Przypomnijmy: w kwietniu tego roku IANA - organizacja odpowiedzialna m. in. za zarządzanie systemem nazw domenowych - włączyła ogólnoświatową domenę XXX, przeznaczoną dla serwisów erotycznych, pornograficznych i "tylko dla dorosłych". Od tamtego czasu sieciowa pornografia ma swoje miejsce, co jest przydatne zarówno dla niej - bo łatwiej ją znaleźć - jak i dla tych, którzy woleliby jej unikać - bo łatwiej ją zablokować z poziomu komputera czy operatora sieci.

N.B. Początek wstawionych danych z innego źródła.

/-! ### The save region (R255, R346) -/

def roomIn (taken : List (Nat × Nat)) (lim need at_ : Nat) : Bool :=
  decide (at_ + need ≤ lim) && taken.all fun r => decide (at_ + need ≤ r.1) || decide (r.1 + r.2 ≤ at_)
/-- The lowest place of a length between two limits that meets no range taken. -/
def findGap (taken : List (Nat × Nat)) (base lim need : Nat) : Option Nat :=
  ((base :: taken.map fun r => r.1 + r.2).filter fun x => decide (base ≤ x) && roomIn taken lim need x).foldl
    (fun best x => some (match best with
      | none => x
      | some y => Nat.min x y)) none
/-- The window images of a time-shared part, WIN MiB for each owned cluster (R255). -/
def State.windowBytes (s : State) (p : Part) : Nat :=
  (p.sites.map fun site => (List.range 20).foldl (fun n c => n + s.winOf { site := site, cluster := c } * 2 ^ 20) 0).foldl (· + ·) 0
/-- Where a byte of a vault window stands in the images: the windows of the owned clusters, one after the other (R252, R255). -/
def State.imageOffset (s : State) (l : ClusterLoc) (off : Nat) : List ClusterLoc → Nat
  | [] => off
  | c :: rest => if c = l then off else s.winOf c * 2 ^ 20 + s.imageOffset l off rest
/-- All clusters of a part, ascending. -/
def Part.clusters (p : Part) : List ClusterLoc := (p.sites.map fun site => (List.range 20).map fun c => ({ site := site, cluster := c } : ClusterLoc)).flatten
/-- Where an address stands while the part is not current: its windows are in their images. -/
def State.imagePa (s : State) (p : Part) (pa : Nat) : Nat := match vaultOf pa with
  | some (l, off) => (regionOf p.csavb p.csavl).1 + s.imageOffset l off p.clusters
  | none => pa
/-- Where reservations begin: a time-shared part keeps its windows and its foreman's record before them. -/
def State.saveHead (s : State) (p : Part) : Nat := if p.ts then s.windowBytes p + 4 * 65536 else 0
/-- A reservation of the groups' records, whole or not at all. -/
def State.reserve (s : State) (g : GroupId) (need : Nat) : Option State :=
  match s.part? g.cix with
  | none => none
  | some p =>
    let region := regionOf p.csavb p.csavl
    let taken := (s.groups.filter fun x => x.id.cix == g.cix).filterMap fun x => x.reserve.map fun r => (r.1, r.2.1)
    (findGap taken (s.saveHead p) region.2 need).map fun off => s.updGroup g fun x => { x with reserve := some (off, need, 0) }

/-! ### Writing a record (R349, R410) -/

/-- Fields of a record: offset, bytes, value. -/
abbrev RecordField := Nat × Nat × Nat

def bindStateCode (b : Binding) : Nat := match b.st with
  | .resident => 1
  | .stale => 4
  | _ => 2
/-- A binding entry of 64 bytes at an offset (R410). -/
def bindingFields (at_ : Nat) (b : Binding) : List RecordField :=
  [(at_, 1, b.recipe + b.capn * 16), (at_ + 1, 1, bindStateCode b),
   (at_ + 2, 1, (match b.nested with
      | some v => v + 64
      | none => 0) + (if b.page.isSome then 128 else 0)), (at_ + 3, 1, 0),
   (at_ + 4, 4, (b.page.map fun p => p.2.toNat).getD 0), (at_ + 8, 8, (b.page.map fun p => p.1.toNat).getD 0)]
  ++ (b.caps.zipIdx.map fun c => (at_ + 16 + 8 * c.2, 8, c.1.toNat)) ++ [(at_ + 48, 8, b.luta.toNat), (at_ + 56, 8, b.lutb.toNat)]
/-- Values of n bytes each, one after the other. -/
def sequenceFields (at_ n : Nat) (vs : List Nat) : List RecordField := vs.zipIdx.map fun v => (at_ + n * v.2, n, v.1)
/-- Registers of a mask, ascending. -/
def maskRegs (w : Nat) (m : BitVec w) : List Nat := (List.range w).filter fun i => m.getLsbD i

/-- WAKE and IADDR: what a wake has brought (R349, R351). -/
def wakeFields (t : Strand) (len : Nat) : List RecordField :=
  let k := t.park
  let res := k.bind Park.result
  let takes := (k.bind Park.take).isSome
  let item : Nat × Nat := match res with
    | some (.status st x) => if takes ∧ st = .ok then (1, x.toNat) else (0, 0)
    | _ => (0, 0)
  let wst := match res with
    | some (.status st _) => statusCode st
    | some .poisoned => 0x80
    | none => 0
  let n := Nat.log2 ((k.map Park.len).getD 8) - 3
  [(0x30, 8, wst + (if res.isSome then 256 else 0) + item.1 * 512 + (if item.1 = 1 then n * 1024 else 0) + len / 64 * 2 ^ 32),
   (0x38, 8, (k.map fun k => if k.take.isSome then k.la else 0).getD 0), (0x700, 64, item.2)]
def miscWord (t : Strand) (kind : Nat) (ls : BitVec 8) : Nat :=
  t.k.toNat + t.vflags.toNat * 2 ^ 8 + t.bud * 2 ^ 16 + t.weight * 2 ^ 24
    + (regMask 4 fun i => (t.f' i).full).toNat * 2 ^ 28 + kind * 2 ^ 32 + ls.toNat * 2 ^ 40
def recordFields (t : Strand) (kind : Nat) (ls : BitVec 8) (live : LiveSet) (store : List Host.Cell) (len : Nat) : List RecordField :=
  let bound := t.boundMask
  let gs := (maskRegs 64 live.g).filter (· ≠ 0)
  let fs := maskRegs 4 live.f
  let vs := maskRegs 48 (live.v &&& ~~~bound)
  let cs := maskRegs 4 live.c
  let bs := (maskRegs 48 bound).filterMap fun i => (t.vr i).binding
  let gAt := 0x740 + 64 * bs.length
  let vAt := gAt + roundUp64 (8 * (gs.length + fs.length))
  let cAt := vAt + 512 * vs.length
  let lsAt := cAt + 16384 * cs.length
  let starts := live.ls.zipIdx.map fun r => (r.1, lsAt + (live.ls.take r.2).foldl (fun n x => n + x.2) 0)
  [(0, 8, t.pc.toNat), (8, 8, t.ssw.toNat), (0x10, 8, miscWord t kind ls),
   (0x18, 8, t.hcur.toNat + t.seqTag.toNat * 2 ^ 32 + t.jseq.toNat * 2 ^ 48), (0x20, 8, t.luta.toNat), (0x28, 8, t.lutb.toNat),
   (0x40, 8, live.g.toNat), (0x48, 6, live.v.toNat), (0x4E, 2, live.c.toNat + live.f.toNat * 16)]
  ++ (List.range 4).map (fun i => (0x50 + 4 * i, 4, ((live.ls[i]?).map fun r => r.1 / 64 + r.2 / 64 * 65536).getD 0))
  ++ [(0x60, 8, bound.toNat), (0x68, 8, t.anchorMask.toNat), (0x70, 16, 0)]
  ++ ((List.range 4).map fun i => match t.loops.reverse[i]? with
        | some e => [(0x80 + 32 * i, 8, e.start), (0x88 + 32 * i, 8, e.final), (0x90 + 32 * i, 8, e.count), (0x98 + 32 * i, 8, 0)]
        | none => [(0x80 + 32 * i, 32, 0)]).flatten
  ++ sequenceFields 0x100 64 (t.d.toList.map BitVec.toNat) ++ sequenceFields 0x500 64 (t.m.toList.map BitVec.toNat)
  ++ wakeFields t len
  ++ (bs.zipIdx.map fun b => bindingFields (0x740 + 64 * b.2) b.1).flatten
  ++ [(gAt, vAt - gAt, 0)]
  ++ sequenceFields gAt 8 (gs.map fun i => ((t.g[i]?).getD 0).toNat)
  ++ sequenceFields (gAt + 8 * gs.length) 8 (fs.map fun i => (t.f' i).value.toNat)
  ++ sequenceFields vAt 512 (vs.map fun i => (t.v' i).toNat) ++ sequenceFields cAt 16384 (cs.map fun i => (t.c' i).toNat)
  ++ starts.map fun r => (r.2, r.1.2, readNat store r.1.1 r.1.2)
def writeFields (m : List Host.Cell) (base : Nat) : List RecordField → List Host.Cell
  | [] => m
  | (off, n, v) :: rest => writeFields (writeNat m (base + off) v n) base rest

/-- The bytes of a local store that a live set names. -/
def keepStore (ls : List (Nat × Nat)) (store : List Host.Cell) : List Host.Cell :=
  store.filter fun c => ls.any fun r => decide (r.1 ≤ c.1) && decide (c.1 < r.1 + r.2)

Po co amerykańskie uniwersytety wykupują więc domeny .xxx? By chronić się przed oszustami, którzy mogliby w jakiś sposób połączyć ich placówki z pornografią, rejestrując stronę amerykanski-uniwersytet.xxx i zamieszczając na niej odnośnik do wiadomych treści.
Uniwersytet Missouri już wykupił domeny missouri.xxx i missouritigers.xxx, z kolei Uniwersytet Waszyngtoński "zainwestował" w washu.xxx, washingtonuniversity.xxx oraz wustl.xxx. Każda kosztowała około dwustu dolarów.
ICM Registry, organizacja kontrolująca domenę XXX, już zablokowała możliwość rejestracji wielu nazw stron, które można by połączyć z nazwami np. znanych celebrytów czy organizacji rządowych. Problem amerykańskich uniwersytetów nie jest więc wyjątkowy. Pytanie tylko czy komuś naprawdę opłacałoby się rejestrować stronę, która szkalowałaby placówkę naukową?
Choć z drugiej strony, niezadowoleni studenci...
[za Yahoo! ]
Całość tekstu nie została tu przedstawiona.